Copy nothing but the lines below running from the line containing "exact buildsAlone_ifInit <| buildsAlone_unlessEmpty <|" through the line containing "have hev : (effect", both end lines included.

• Source material:
..........

/-- All SEQ_SEND does within a sequence: one event, or none (R157, D17). -/
theorem exec_seqSend_ready {s : State} (hs : s.seqInit = true) :
    exec .seqSend s
      = .next { s with events := s.events ++ if s.seqCount = 0 then [] else [.tx (burst s)] } := by
  rw [exec_eq_next, effect_seqSend, ifInit_ready _ hs]
  by_cases hc : s.seqCount = 0
  · rw [if_pos hc, if_pos hc, List.append_nil]
  · rw [if_neg hc, if_neg hc]; rfl

/-- Settles O40: an event is appended and nothing else, and `burst_spec` says what it carries. -/
theorem seqSendTransmitsLeadingFrames : Obligations.SeqSendTransmitsLeadingFrames := by
  refine ⟨fun s hs => ?_, fun s hs => congrArg Host.Outcome.next (ifInit_uninit _ hs), by decide⟩
  obtain ⟨hlen, hread⟩ := burst_spec s
  exact ⟨_, burst s, exec_seqSend_ready hs, rfl, hlen, hread, fun _ => rfl, ⟨rfl, rfl, rfl⟩, ⟨rfl, rfl⟩,
    ⟨rfl, rfl, rfl⟩, ⟨rfl, rfl, rfl⟩⟩

end Sys2Proof.Machine
end

/-! ### Receiving and building in either order (R171, R173) -/

section
namespace Sys2Proof.Machine

open Sys2Proof

/-- The state with another receive side and another event stream. -/
def State.withReceive (s : State) (rxb : Vector Byte 4) (rxn : Fin 4) (pos : Nat) (events : List Event) :
    State :=
  { s with rxb := rxb, rxn := rxn, pos := pos, events := events }

/-- From `s`, and from every state with its receive side, `f` leaves one receive side and appends the same
events: the rest of the state is neither read nor written. -/
def ReceivesAlone (f : State → State) (s : State) : Prop :=
  ∃ rxb rxn pos new, ∀ t, SameReceive s t → f t = t.withReceive rxb rxn pos (t.events ++ new)

theorem ReceivesAlone.comp {f g : State → State} {s : State} (hg : ReceivesAlone g (f s))
    (hf : ReceivesAlone f s) : ReceivesAlone (fun s => g (f s)) s := by
  obtain ⟨rxb, rxn, pos, new, ef⟩ := hf
  obtain ⟨rxb', rxn', pos', new', eg⟩ := hg
  refine ⟨rxb', rxn', pos', new ++ new', fun t ht => ?_⟩
  have same : SameReceive (f s) (f t) := by
    rw [ef s ⟨rfl, rfl, rfl⟩, ef t ht]
    exact ⟨rfl, rfl, rfl⟩
  show g (f t) = _
  rw [eg (f t) same, ef t ht, ← List.append_assoc]
  rfl

theorem receivesAlone_receive (v : Byte) (s : State) : ReceivesAlone (receive v) s := by
  rcases rxn_cases s with h | h
  · refine ⟨s.rxb.set s.rxn v, s.rxn + 1, s.pos, [], fun t ⟨hb, hn, hp⟩ => ?_⟩
    rw [receive_partial v (s := t) (by rwa [hn]), ← hb, ← hp, List.append_nil]
    simp only [hn]
    rfl
  · refine ⟨s.rxb.set 3 v, 0, dispatchPosition s.rxb[0] s.pos + 1,
      frameEvents s.rxb[0] s.rxb[1] s.rxb[2] v (dispatchPosition s.rxb[0] s.pos), fun t ⟨hb, hn, hp⟩ => ?_⟩
    rw [receive_fourth v (hn.trans h), hb, hp]
    rfl

theorem receivesAlone_receiveFrame (f : Frame) (s : State) : ReceivesAlone (receiveFrame f) s :=
  (receivesAlone_receive f.shared _).comp <| (receivesAlone_receive f.rad2 _).comp <|
    (receivesAlone_receive f.rad1 _).comp (receivesAlone_receive f.sync s)

theorem receivesAlone_effect {r : Instr} (hr : isReceive r = true) (s : State) :
    ReceivesAlone (effect r) s := by
  cases r with
  | rxByte v => exact receivesAlone_receive v s
  | rxFrame b0 b1 b2 b3 => exact receivesAlone_receiveFrame ⟨b0, b1, b2, b3⟩ s
  | frameStart x => exact receivesAlone_receiveFrame (canonicalFrame false x) s
  | frameCont x => exact receivesAlone_receiveFrame (canonicalFrame true x) s
  | _ => cases hr

/-- From `s` with any receive side and any event stream, `f` keeps that receive side, appends the same events
and does the same to the rest. -/
def BuildsAlone (f : State → State) (s : State) : Prop :=
  ∃ new, ∀ rxb rxn pos events,
    f (s.withReceive rxb rxn pos events) = (f s).withReceive rxb rxn pos (events ++ new)

theorem BuildsAlone.comp {f g : State → State} {s : State} (hg : BuildsAlone g (f s))
    (hf : BuildsAlone f s) : BuildsAlone (fun s => g (f s)) s := by
  obtain ⟨new, ef⟩ := hf
  obtain ⟨new', eg⟩ := hg
  refine ⟨new ++ new', fun rxb rxn pos events => ?_⟩
  show g (f (s.withReceive rxb rxn pos events)) = _
  rw [ef, eg, List.append_assoc]

/-- A branch taken on the sequence alone is taken from either state. -/
theorem BuildsAlone.congr {f g : State → State} {s : State} (hg : BuildsAlone g s)
    (h : ∀ t, SameSequence s t → f t = g t) : BuildsAlone f s := by
  obtain ⟨new, eg⟩ := hg
  refine ⟨new, fun rxb rxn pos events => ?_⟩
  rw [h s ⟨rfl, rfl, rfl⟩, h (s.withReceive rxb rxn pos events) ⟨rfl, rfl, rfl⟩, eg]

theorem BuildsAlone.of_no_event {f : State → State} {s : State}
    (h : ∀ rxb rxn pos events,
      f (s.withReceive rxb rxn pos events) = (f s).withReceive rxb rxn pos events) : BuildsAlone f s :=
  ⟨[], fun rxb rxn pos events => by rw [h, List.append_nil]⟩

theorem buildsAlone_refusal (r : Reason) (s : State) : BuildsAlone (afterRefusal r) s :=
  ⟨[.refused r], fun _ _ _ _ => rfl⟩

theorem buildsAlone_initSequence (s : State) : BuildsAlone initSequence s :=
  .of_no_event fun _ _ _ _ => rfl

theorem buildsAlone_updateFrame (k : Fin 5) (g : Frame → Frame) (s : State) :
    BuildsAlone (updateFrame k g) s := .of_no_event fun _ _ _ _ => rfl

theorem buildsAlone_ifInit {f : State → State} {s : State} (h : BuildsAlone f s) :
    BuildsAlone (ifInit f) s := by
  cases hs : s.seqInit
  · exact (buildsAlone_refusal .seqUninit s).congr fun t ⟨hi, _, _⟩ => ifInit_uninit f (hi.trans hs)
  · exact h.congr fun t ⟨hi, _, _⟩ => ifInit_ready f (hi.trans hs)

/-- SEQ_FINISH and SEQ_SEND do nothing while COUNT is 0. -/
theorem buildsAlone_unlessEmpty {f : State → State} {s : State} (h : BuildsAlone f s) :
    BuildsAlone (fun s => if s.seqCount = 0 then s else f s) s := by
  by_cases hc : s.seqCount = 0
  · exact (BuildsAlone.of_no_event (f := id) fun _ _ _ _ => rfl).congr
      fun t ⟨_, _, ht⟩ => if_pos (ht.trans hc)
  · exact h.congr fun t ⟨_, _, ht⟩ => if_neg (ht ▸ hc)

theorem buildsAlone_setSlot (i : BitVec 3) (g : Frame → Frame) (s : State) :
    BuildsAlone (setSlot i g) s := by
  refine buildsAlone_ifInit ?_
  cases frameIndex i with
  | none => exact buildsAlone_refusal .badFrameIndex s
  | some k => exact buildsAlone_updateFrame k g s

theorem buildsAlone_setFlag (radio : Radio) (kind : FlagKind) (s : State) :
    BuildsAlone (setFlag radio kind) s := buildsAlone_ifInit (buildsAlone_updateFrame 0 _ s)

theorem buildsAlone_ctrlByte (v : Byte) (s : State) : BuildsAlone (ctrlByte v) s := by
  cases hs : s.seqInit
  · exact (buildsAlone_refusal .seqUninit s).congr fun t ⟨hi, _, _⟩ => ctrlByte_uninit v (hi.trans hs)
  · exact (BuildsAlone.of_no_event (f := afterControl v) fun _ _ _ _ => rfl).congr
      fun t ⟨hi, _, _⟩ => ctrlByte_ready v (hi.trans hs)

/-- An instruction that neither receives nor resets reads and writes nothing of the receive side. -/
theorem buildsAlone_effect {q : Instr} (hq : isReceive q = false) (hne : q ≠ .reset) (s : State) :
    BuildsAlone (effect q) s := by
  cases q with
  | reset => exact absurd rfl hne
  | rxByte | rxFrame | frameStart | frameCont => cases hq
  | seqInit => exact buildsAlone_initSequence s
  | setFlag radio kind => exact buildsAlone_setFlag radio kind s
  | setRadio _ k _ | setShared k _ _ => exact buildsAlone_setSlot k _ s
  | foldRad1 | foldRad2 => exact buildsAlone_setSlot 0 _ s
  | foldWk => exact buildsAlone_setSlot 2 _ s
  | foldFsk1 => exact buildsAlone_setSlot 3 _ s
  | foldFsk2 => exact buildsAlone_setSlot 4 _ s
  | encodeRad1 v =>
    exact (buildsAlone_setSlot 0 (fun f => f.putRadio .radio1 v) _).comp (buildsAlone_initSequence s)
  | ctrlByte v | foldCtrl v => exact buildsAlone_ctrlByte v s
  | frameCount => exact buildsAlone_ifInit ⟨[.count s.seqCount], fun _ _ _ _ => rfl⟩
  | seqFinish =>
    exact buildsAlone_ifInit <| buildsAlone_unlessEmpty <|
      (buildsAlone_setFlag .radio2 .rts _).comp (buildsAlone_setFlag .radio1 .rts s)
  | seqSend =>
    exact buildsAlone_ifInit <| buildsAlone_unlessEmpty
      (f := fun s => s.append (.tx (burst s))) ⟨[.tx (burst s)], fun _ _ _ _ => rfl⟩

/-- Settles O48: the receive side comes from receiving alone and the rest from building alone, whichever is
first; each appends the same events in either order. -/
theorem receiveAndBuildIndependent : Obligations.ReceiveAndBuildIndependent := by
  intro r q s hr hq hne
  obtain ⟨rxb, rxn, pos, er, receives⟩ := receivesAlone_effect hr s
  obtain ⟨eq, builds⟩ := buildsAlone_effect hq hne s
  have hev : (effect q s).events = s.events ++ eq :=
    congrArg State.events (builds s.rxb s.rxn s.pos s.events)
  have hrq : effect q (effect r s)
      = (effect q s).withReceive rxb rxn pos (s.events ++ er ++ eq) := by
    rw [receives s ⟨rfl, rfl, rfl⟩, builds]
  have hqr : effect r (effect q s)
      = (effect q s).withReceive rxb rxn pos (s.events ++ eq ++ er) := by
    rw [receives _ (buildMoves_effect hq hne s).sameReceive, hev]
  refine ⟨effect q (effect r s), effect r (effect q s), er, eq, ?_, ?_, ?_⟩
  · rw [execAll_cons, execAll_cons, execAll_nil]
  · rw [execAll_cons, execAll_cons, execAll_nil]
  · rw [hrq, hqr]
    exact ⟨rfl, rfl, ⟨rfl, rfl, rfl⟩, ⟨rfl, rfl⟩, ⟨rfl, rfl, rfl⟩, ⟨rfl, rfl, rfl⟩⟩

end Sys2Proof.Machine
end

/-! ### Events an instruction may append (R34, R191, R193) -/

section
namespace Sys2Proof.Machine

open Sys2Proof

/-- The events of `t` are those of `s` and then some, each of which satisfies `P`. -/
def AppendsOnly (P : Event → Prop) (s t : State) : Prop :=
  ∃ new, t.events = s.events ++ new ∧ ∀ e ∈ new, P e

theorem AppendsOnly.of_eq {P : Event → Prop} {s t : State} (h : t.events = s.events) :
    AppendsOnly P s t :=
  ⟨[], by rw [h, List.append_nil], fun _ h => nomatch h⟩

theorem AppendsOnly.single {P : Event → Prop} {s t : State} {e : Event} (h : t.events = s.events ++ [e])
    (he : P e) : AppendsOnly P s t :=
  ⟨[e], h, List.forall_mem_singleton.mpr he⟩

theorem AppendsOnly.trans {P : Event → Prop} {s t u : State} (h : AppendsOnly P s t)
    (h' : AppendsOnly P t u) : AppendsOnly P s u := by
  obtain ⟨new, e, hn⟩ := h
  obtain ⟨new', e', hn'⟩ := h'
  exact ⟨new ++ new', by rw [e', e, List.append_assoc], List.forall_mem_append.mpr ⟨hn, hn'⟩⟩

end Sys2Proof.Machine
end

/-! ### When Anomaly is reported (R191, R123) -/

section
namespace Sys2Proof.Machine

open Sys2Proof

/-- The shared byte is an anomaly exactly where the decode schedule has no entry (R123). -/
theorem anomaly_count_sharedEvents (d : Byte) (p : Nat) :
    (sharedEvents d p).count .anomaly = if 4 ≤ p then 1 else 0 := by
  match p with
  | 0 | 2 | 3 => simp [sharedEvents]
  | 1 => by_cases hd : d = 0#8 <;> simp [sharedEvents, hd]
  | n + 4 => simp [sharedEvents]

theorem frameEvents_eq_append (y b1 b2 b3 : Byte) (p : Nat) :
    frameEvents y b1 b2 b3 p
      = (if y[5] then [.byte .rad1 (joinDatum y[2] b1)] else [])
        ++ (if y[4] then [.byte .rad2 (joinDatum y[1] b2)] else [])
        ++ (if y[3] || p = 1 then sharedEvents (joinDatum y[0] b3) p else []) := rfl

..........

• Output below:
    exact buildsAlone_ifInit <| buildsAlone_unlessEmpty <|
      (buildsAlone_setFlag .radio2 .rts _).comp (buildsAlone_setFlag .radio1 .rts s)
  | seqSend =>
    exact buildsAlone_ifInit <| buildsAlone_unlessEmpty
      (f := fun s => s.append (.tx (burst s))) ⟨[.tx (burst s)], fun _ _ _ _ => rfl⟩

/-- Settles O48: the receive side comes from receiving alone and the rest from building alone, whichever is
first; each appends the same events in either order. -/
theorem receiveAndBuildIndependent : Obligations.ReceiveAndBuildIndependent := by
  intro r q s hr hq hne
  obtain ⟨rxb, rxn, pos, er, receives⟩ := receivesAlone_effect hr s
  obtain ⟨eq, builds⟩ := buildsAlone_effect hq hne s
  have hev : (effect q s).events = s.events ++ eq :=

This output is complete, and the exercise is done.